With the advent of the internet, cyber crimes have increased. Victims need to know that they should file a complaint fast so that the stalker is arrested

~By Shruti Bist

Information technology has become the axis of today’s global and technology developments. With the advancement of the internet, crimes using this tool too have widened. Cyber crimes pose a great threat to individuals, especially women, who form 90 percent of the victims. Of all the cyber crimes, cyber stalking is the most common and affects men and wo­men disproportionately, especially in the age group of 16-35.

Stalking means to “pursue stealthily” and cyber stalking is a behaviour in which an individual, group of individuals or organisation uses information and communications technology to harass one or more individuals. Cyber stalking is online threat and there is no direct relationship between the victim and cyber stalker.
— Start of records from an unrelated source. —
-- ==== Sys2Proof/Laws/Step.lean ====
section
/-! SUPPORT. What one step can do, said once: the next entry of the schedule, each agent's turn, and the three hardware steps. -/

namespace Sys2Proof.Machine

/-! ## The schedule -/

theorem step_of_trace {s : State} {t : Turn} {rest : List Turn} (h : s.trace = t :: rest) :
    step s = runTurn t { s with trace := rest } := by simp [step, h]

/-- A step that answers a next state took the first entry of the schedule. -/
theorem step_next {s s' : State} (h : step s = .next s') :
    ∃ t rest, s.trace = t :: rest ∧ runTurn t { s with trace := rest } = .next s' := by
  unfold step at h
  split at h
  · cases h
  · rename_i t rest ht
    exact ⟨t, rest, ht, h⟩

/-- Running on from a step that answered a next state. -/
theorem run_succ {s s' : State} (h : step s = .next s') (k : Nat) :
    Sys2Proof.core.run (k + 1) s = Sys2Proof.core.run k s' := by
  have hs : Sys2Proof.core.step s = .next s' := h
  simp only [Host.Core.run, hs]

/-- A run that goes on has answered a next state at its first step. -/
theorem run_succ_next {s t : State} {k : Nat} (h : Sys2Proof.core.run (k + 1) s = .next t) :
    ∃ s', step s = .next s' ∧ Sys2Proof.core.run k s' = .next t := by
  simp only [Host.Core.run] at h
  split at h
  · rename_i s' hs
    exact ⟨s', hs, h⟩
  · cases h
  · cases h

theorem run_zero (s : State) : Sys2Proof.core.run 0 s = .next s := rfl

/-- Runs compose. -/
theorem run_add {s s' : State} {j : Nat} (h : Sys2Proof.core.run j s = .next s') (k : Nat) :
    Sys2Proof.core.run (j + k) s = Sys2Proof.core.run k s' := by
  induction j generalizing s with
  | zero => cases h; simp
  | succ j ih =>
    obtain ⟨s1, hs, hr⟩ := run_succ_next h
    rw [Nat.succ_add, run_succ hs]
    exact ih hr

/-! ## Words of the labels -/

theorem decode_encode_tclk (n : Nat) : decode n (encode .tclk) = some .tclk := rfl
theorem decode_encode_scan (n : Nat) : decode n (encode .scan) = some .scan := rfl
theorem decode_encode_blank (n : Nat) : decode n (encode .blank) = some .blank := rfl
theorem decode_encode_swtTick (n : Nat) : decode n (encode .swtTick) = some .swtTick := rfl

/-- A label's entry runs its meaning. -/
theorem step_label {i : Instr} {s : State} {rest : List Turn} (hd : ∀ n, decode n (encode i) = some i)
    (h : s.trace = entry i :: rest) : step s = exec i { s with trace := rest } := by
  rw [step_of_trace h]
  simp [runTurn, entry, runWord, hd]

/-! ## The hardware steps -/

/-- A clock is always taken; it has no effect while the timer is stopped (R100). -/
theorem execTclk_eq (s : State) : execTclk s = .next (if s.run then clockEffect s else s) := by
  unfold execTclk; split <;> rfl

/-- A `SCAN` that answers a next state was eligible and applied the slot at the cursor (R102, R104). -/
theorem execScan_next {s t : State} (h : execScan s = .next t) :
    scanEligible s = true ∧ ∃ hc : s.cursor.toNat < 25, t = { s with
      ovfPend := false, dir := s.buf[s.cursor.toNat].active, out := s.buf[s.cursor.toNat].anode,
      cursor := BitVec.ofNat 8 ((s.cursor.toNat + 1) % 25) } := by
  unfold execScan at h
  split at h
  · rename_i he
    refine ⟨he, ?_⟩
    by_cases hc : s.cursor.toNat < 25
    · simp only [readCursorSlot, Vector.getElem?_eq_getElem hc] at h
      cases h
      exact ⟨hc, rfl⟩
    · simp only [readCursorSlot, Vector.getElem?_eq_none (Nat.le_of_not_lt hc)] at h
      cases h
  · cases h

/-- A `BLANK` that answers a next state was eligible (R103, R104). -/
theorem execBlank_next {s t : State} (h : execBlank s = .next t) :
    blankEligible s = true ∧ t = { s with cmpPend := false, out := 0 } := by
  unfold execBlank at h
  split at h
  · rename_i he
    cases h
    exact ⟨he, rfl⟩
  · cases h

/-- A `SWT_TICK` that answers a next state had no display event before it (R145, R164). -/
theorem execSwtTick_next {s t : State} (h : execSwtTick s = .next t) :
    displayQuiet s = true ∧ t = { s with swtPend := false, swt := s.swt.map fun u => { u with count := decSat u.count } } := by
  unfold execSwtTick at h
  split at h
  · rename_i he
    cases h
    refine ⟨?_, rfl⟩
    simpa [eligible, swtTickEligible, displayQuiet, blankEligible, scanEligible] using he
  · cases h

/-- The highest-priority eligible event is eligible (R104, R164). -/
theorem nextEvent_eligible {s : State} {e : Event} (h : nextEvent s = some e) : eligible s e = true := by
  unfold nextEvent at h
  split at h
  · rename_i hb; cases h; exact hb
  · split at h
    · rename_i _ hb; cases h; exact hb
    · split at h
      · rename_i _ _ hb; cases h; exact hb
      · cases h

/-! ## The host -/

/-- What presenting a word can do: the port was free, the word is a command, and only the port changes (R30, R60). -/
theorem presentCommand_next {w : CmdWord} {s t : State} (h : presentCommand w s = .next t) :
    s.fg = .idle ∧ (∃ i, decodeCommand s.params.nSwt w = some i) ∧ t = { s with fg := .busy w 0 none, resp := none } := by
  unfold presentCommand at h
  split at h
  · cases h
  · rename_i hfg
    split at h
    · rename_i i hi
      cases h
      exact ⟨hfg, ⟨i, hi⟩, rfl⟩
    · cases h

/-- What the host's turn can do: nothing when no command is in flight; otherwise the next micro-step of the command, after
which the command is complete or goes on with the one after it (R30, R46). -/
theorem hostMicro_next {s t : State} (h : hostMicro s = .next t) :
    (s.fg = .idle ∧ t = s) ∨
    ∃ w n rd i m p, s.fg = .busy w n rd ∧ decodeCommand s.params.nSwt w = some i ∧ (microsOf s.params i)[n]? = some m
      ∧ runMicro m ⟨s, rd, false⟩ = .ok p
      ∧ ((n + 1 = (microsOf s.params i).length ∧ t = respond p.state p.ret)
        ∨ (n + 1 ≠ (microsOf s.params i).length ∧ t = { p.state with fg := .busy w (n + 1) p.read })) := by
  unfold hostMicro at h
  split at h
  · rename_i hfg
    cases h
    exact .inl ⟨hfg, rfl⟩
  · rename_i w n rd hfg
    split at h
    · cases h
    · rename_i i hi
      split at h
      · cases h
      · rename_i m hm
        split at h
        · cases h
        · rename_i p hp
          refine .inr ⟨w, n, rd, i, m, p, hfg, hi, hm, hp, ?_⟩
          split at h
          · rename_i hn
            cases h
            exact .inl ⟨hn, rfl⟩
          · rename_i hn
            cases h
            exact .inr ⟨hn, rfl⟩

/-- A command the port decodes is no label (R67, R68). -/
theorem decodeCommand_some {n : Nat} {w : CmdWord} {i : Instr} (h : decodeCommand n w = some i) :
    decode n w = some i ∧ i.isLabel = false := by
  unfold decodeCommand at h
  split at h
  · rename_i j hj
    split at h
    · cases h
    · rename_i hl
      cases h
      exact ⟨hj, by simpa using hl⟩
  · cases h

end Sys2Proof.Machine
end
On the other hand, offline stalking is a direct physical threat to the victim and there may be some relationship between the victim and the stalker.

There are three kinds of cyber sta­lk­ing. The first is e-mail stalking and can take many forms like unsolicited, ob­scene or threatening mail.

Then there is internet stalking. Here the stalker uses the internet to slander and endanger the victim. In such cases, cyber stalking takes on a public rather than a private dimension. What is disturbing about this form of cyber stalk­ing is that it is likely to spill over into the physical space.

The third mode of cyber stalking is computer stalking which exploits the workings of the internet and the Win­dows operating system in order to assume control over the computer of the targeted victim. It is probably not widely recognised that any Windows-based computer connected to the internet can be identified and connected to another computer through the net.

The main reason behind cyber stalking is sexual harassment. The stalker creates a photo of the victim and threatens her in order to have sex with her. He threatens to upload the photo or video of the victim. Another reason is fascination for the victim with whom the stalker has affection. If she refuses to accept his proposal, he stalks her and can’t accept the end of the relationship with her. These stalkers are abnormal and the victim may be killed by the accused as happened in the Priyadarshini Mattoo case. The third reason is revenge. If the victim has refused the stalker’s proposal, then he is out to take revenge. The victim does not have knowledge about this.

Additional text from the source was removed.